Despite evolving global business processes and disruptive technologies dictating the hiring requisites for prospective recruits, the global K-12 public education system was and is still organized to prepare students for college rather than equipping them with the skills required to amalgamate themselves with the ever-evolving global workplace (Daggett, 2005; Paves, 2020; Sriganthan, 2023; Valenzuela & Yáñez, 2022). While some employers may be willing to train new (and incumbent hires), the fear remains that once introduced, new hires will depart the organization to join the competitors (IMS Proschool, 2019), reflecting further loss for the organization. Additionally, re-skilling (upskilling) of incumbent employees becomes inevitable as the extent of disruption and job displacement due to artificial intelligence and automation (Harney & Collings, 2021) though inevitable, remains unpredictable.

Key Terms in this Chapter

Graduate Employability: The requisite skills, knowledge, and attitudes acquired through undergraduate/postgraduate studies to enable graduates, now prospective recruits to attain success in the global labor biosphere.

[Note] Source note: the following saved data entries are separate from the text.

/-- A cycle without reset keeps the clause of `WAIT_READ`. -/
theorem waitRead_advance (h : CoreInv s) (cfg : Cfg) (i : Inputs) (hw : (s.advance cfg i).rs.state = .waitRead) :
    (s.advance cfg i).rs.we = false ∧ (s.advance cfg i).rs.setupDone = true ∧ (s.advance cfg i).xb.regSelect = true ∧
      ReadInFlight (s.advance cfg i).ctl.state ∧ caRead (s.advance cfg i).ctl.ca = true ∧
      (s.advance cfg i).ctl.autoTxn = false := by
  obtain ⟨hwe, hdone, ⟨hs, hready, hwrite⟩ | ⟨hs, hnone⟩⟩ := rsTick_waitRead hw
  · obtain ⟨hctl, hsel⟩ := advance_of_registerCommand (cfg := cfg) hs hready
    have hsetup : s.rs.setupDone = true := by
      by_contra hd
      simp [h.setupWrites (by simpa using hd)] at hwrite
    rw [hctl]
    exact ⟨hwe.trans hwrite, hdone.trans hsetup, hsel, .inl rfl, by simp [regCmd, hwrite], rfl⟩
  · obtain ⟨hwrite, hsetup, hsel, hflight, hread, hauto⟩ := h.waitRead hs
    have hi := ne_idle_of_readInFlight hflight
    have hm := tick_move cfg s.ctl (s.mpIn cfg i) i.phy
    obtain ⟨hca, hat⟩ := hm.packet hi
    have hword : (s.ctl.portOut i.phy).rdataValid = false := by
      simpa [CoreState.rpOut, CoreState.mpOut, xbToReg, sel_of_regSelect hsel] using hnone
    refine ⟨hwe.trans hwrite, hdone.trans hsetup, advance_regSelect (.inr ⟨hsel, hi⟩), ?_, ?_, hat.trans hauto⟩
    · exact hm.readInFlight hflight hread hword
    · rw [advance_ctl, hca, hread]

theorem coreInv_advance (h : CoreInv s) (cfg : Cfg) (i : Inputs) : CoreInv (s.advance cfg i) :=
  have hc : CtlInv (s.advance cfg i).ctl := (CtlInv.of_core h).move (tick_move cfg s.ctl (s.mpIn cfg i) i.phy)
  have hr : RsInv (s.advance cfg i).rs := RsInv.tick ⟨h.strobe, h.setupWrites⟩ _ _
  have ⟨hmem, hreg, hread, hend⟩ := (onPath_iff _).1 hc.path
  { counting := hc.counting
    autoWrites := hc.autoWrites
    lockedOut := fun hd => advance_regSelect <| .inl <| by
      by_contra hd'
      simp [rsTick_setupDone (by simpa using hd')] at hd
    pendingAuto := hc.pendingAuto
    autoPending := hc.autoPending
    reserved := hc.reserved
    memPath := hmem
    regPath := hreg
    readPath := hread
    endPath := hend
    strobe := hr.strobe
    setupWrites := hr.setupWrites
    waitWrite := waitWrite_advance h cfg i
    waitRead := waitRead_advance h cfg i }

theorem coreInv_reset (cfg : Cfg) : CoreInv (CoreState.reset cfg) := by
  constructor <;> simp [Ctl.reset, Rs.reset]

theorem coreInv_tick (h : CoreInv s) (cfg : Cfg) (i : Inputs) : CoreInv (s.tick cfg i) := by
  cases hr : i.reset with
  | true => rw [tick_of_reset cfg s i hr]; exact coreInv_reset cfg
  | false => rw [tick_of_not_reset cfg s i hr]; exact coreInv_advance h cfg i

end Core

section Device

variable {cfg : Cfg} {d : Device}

theorem takeSlot_canonical (h : memWf d.mem = true) (n : Nat) (b : BusOut) : memWf (d.takeSlot cfg n b).mem = true := by
  rcases takeSlot_cases cfg n d b with ⟨-, e⟩ | ⟨-, -, -, e⟩ | ⟨-, -, -, -, e⟩ | ⟨-, e⟩ <;> rw [e]
  · exact h
  · unfold Device.writeReg
    (repeat' split) <;> exact h
  · exact memWf_devWriteMem _ _ _ _ _ h
  · exact h

theorem busCycle_canonical (h : memWf d.mem = true) (n : Nat) (b : BusOut) : memWf (d.busCycle cfg n b).1.mem = true := by
  cases hc : b.cs with
  | false => rw [busCycle_released cfg n d b hc]; exact h
  | true =>
    cases hk : b.clkEn with
    | false => rw [busCycle_stopped cfg n d b hc hk]; exact h
    | true =>
      rw [busCycle_clocked cfg n d b hc hk]
      exact takeSlot_canonical (by simpa using h) n b

theorem deviceInv_tick (h : DeviceInv cfg d) (n : Nat) (b : BusOut) : DeviceInv cfg (d.tick cfg n b) where
  canonical := busCycle_canonical h.canonical n _
  txDepth := (tick_txq_length cfg n d b).trans h.txDepth
  rxDepth := (tick_rxq_length cfg n d b).trans h.rxDepth

theorem deviceInv_reset (cfg : Cfg) : DeviceInv cfg (Device.reset cfg) where
  canonical := memWf_reset cfg
  txDepth := List.length_replicate
  rxDepth := List.length_replicate

end Device

theorem machineInv_clock (s : State) (h : MachineInv s) : MachineInv s.clock where
  core := coreInv_tick h.core _ _
  device := by
    intro d' hd'
    obtain ⟨d, hd, rfl⟩ := Option.map_eq_some_iff.1 hd'
    exact deviceInv_tick (h.device d hd) _ _

theorem machineInv_resetWith (cfg : Cfg) : MachineInv (State.resetWith cfg) where
  core := coreInv_reset cfg
  device := by
    rintro _ ⟨⟩
    exact deviceInv_reset cfg

/-- Settles O15: every cycle keeps the invariant, and it does not speak of the request. -/
theorem invariantKeptByEveryStep : Obligations.InvariantKeptByEveryStep := fun _ _ h hstep =>
  step_induction machineInv_clock (fun _ _ hs => ⟨hs.core, hs.device⟩) h hstep

/-- Settles O14. -/
theorem invariantAtReset : Obligations.InvariantAtReset :=
  ⟨machineInv_resetWith, machineInv_resetWith _⟩

/-! ## The start-up flags -/

/-- A cycle without reset re-arms neither start-up flag. -/
theorem advance_startUp (cfg : Cfg) (s : CoreState) (i : Inputs) :
    (s.ctl.cfgPending = false → (s.advance cfg i).ctl.cfgPending = false) ∧
      (s.rs.setupDone = true → (s.advance cfg i).rs.setupDone = true) := by
  refine ⟨fun hp => ?_, rsTick_setupDone⟩
  by_contra hp'
  simp [(tick_move cfg s.ctl (s.mpIn cfg i) i.phy).cfgPending (by simpa using hp')] at hp

/-- No reset is scheduled, and the start-up flags of `s` that were settled are still settled. -/
structure StartUpKept (s t : State) : Prop where
  noReset : ∀ i ∈ t.sched, i.reset = false
  cfgPending : s.core.ctl.cfgPending = false → t.core.ctl.cfgPending = false
  setupDone : s.core.rs.setupDone = true → t.core.rs.setupDone = true

theorem startUpKept_clock (s t : State) (h : StartUpKept s t) : StartUpKept s t.clock := by
  have hcore : t.clock.core = t.core.advance t.cfg t.inputs := tick_of_not_reset _ _ _ (inputs_reset_eq_false h.noReset)
  obtain ⟨hpending, hdone⟩ := advance_startUp t.cfg t.core t.inputs
  rw [← hcore] at hpending hdone
  exact ⟨fun i hi => h.noReset i (List.mem_of_mem_tail hi), hpending ∘ h.cfgPending, hdone ∘ h.setupDone⟩

/-- Settles O16: a cycle without reset re-arms neither flag, and no cycle of the step has one. -/
theorem startUpFlagsNeverRearm : Obligations.StartUpFlagsNeverRearm := by
  intro s t hreset hstep
  have hkept : StartUpKept s t :=
    step_induction (startUpKept_clock s) (fun _ _ h => ⟨h.noReset, h.cfgPending, h.setupDone⟩) ⟨hreset, id, id⟩ hstep
  exact ⟨hkept.cfgPending, hkept.setupDone⟩

/-! ## The reset table -/

/-- The value of a CSR word is its lower half, and nothing else of the word depends on it. -/
theorem csrWordOf_eq_or (busy strobe we : Bool) (die : BitVec 2) (type : BitVec 8) (nr : BitVec 3) (value : HalfWord) :
    csrWordOf busy strobe we die type nr value = csrWordOf busy strobe we die type nr 0#16 ||| value.zeroExtend 32 := by
  apply BitVec.eq_of_getLsbD_eq
  intro i hi
  simp only [csrWordOf, BitVec.getLsbD_append, BitVec.getLsbD_or]
  by_cases h : i < 16
  · simp [h]; omega
  · simp [h, BitVec.getLsbD_of_ge value i (by omega)]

Artificial Intelligence: The simulation of human intelligence in machines programmed to think and act like humans.

Latin America and the Caribbean: A world region comprising 33 countries. The region’s countries are the Caribbean territories, Bahamas, Mexico, and most of Central and South America.

Re-Skilling: The process of training an employee to acquire a new skill outside the employee’s present skill set.

Upskilling: The process of training an employee to learn and expand their existing skill set.

Skills Gap: The deficiencies or discrepancies between the skills necessary for a role and the employee’s skills.

STEM: The combination of science, technology, engineering, and mathematics subjects forming a composite discipline of studies.

Fourth Industrial Revolution: The initiation or dawn of intelligent and connected production systems designed to sense, predict, and interact with the physical world. These intelligent and connected systems allow for making decisions that support real-time production.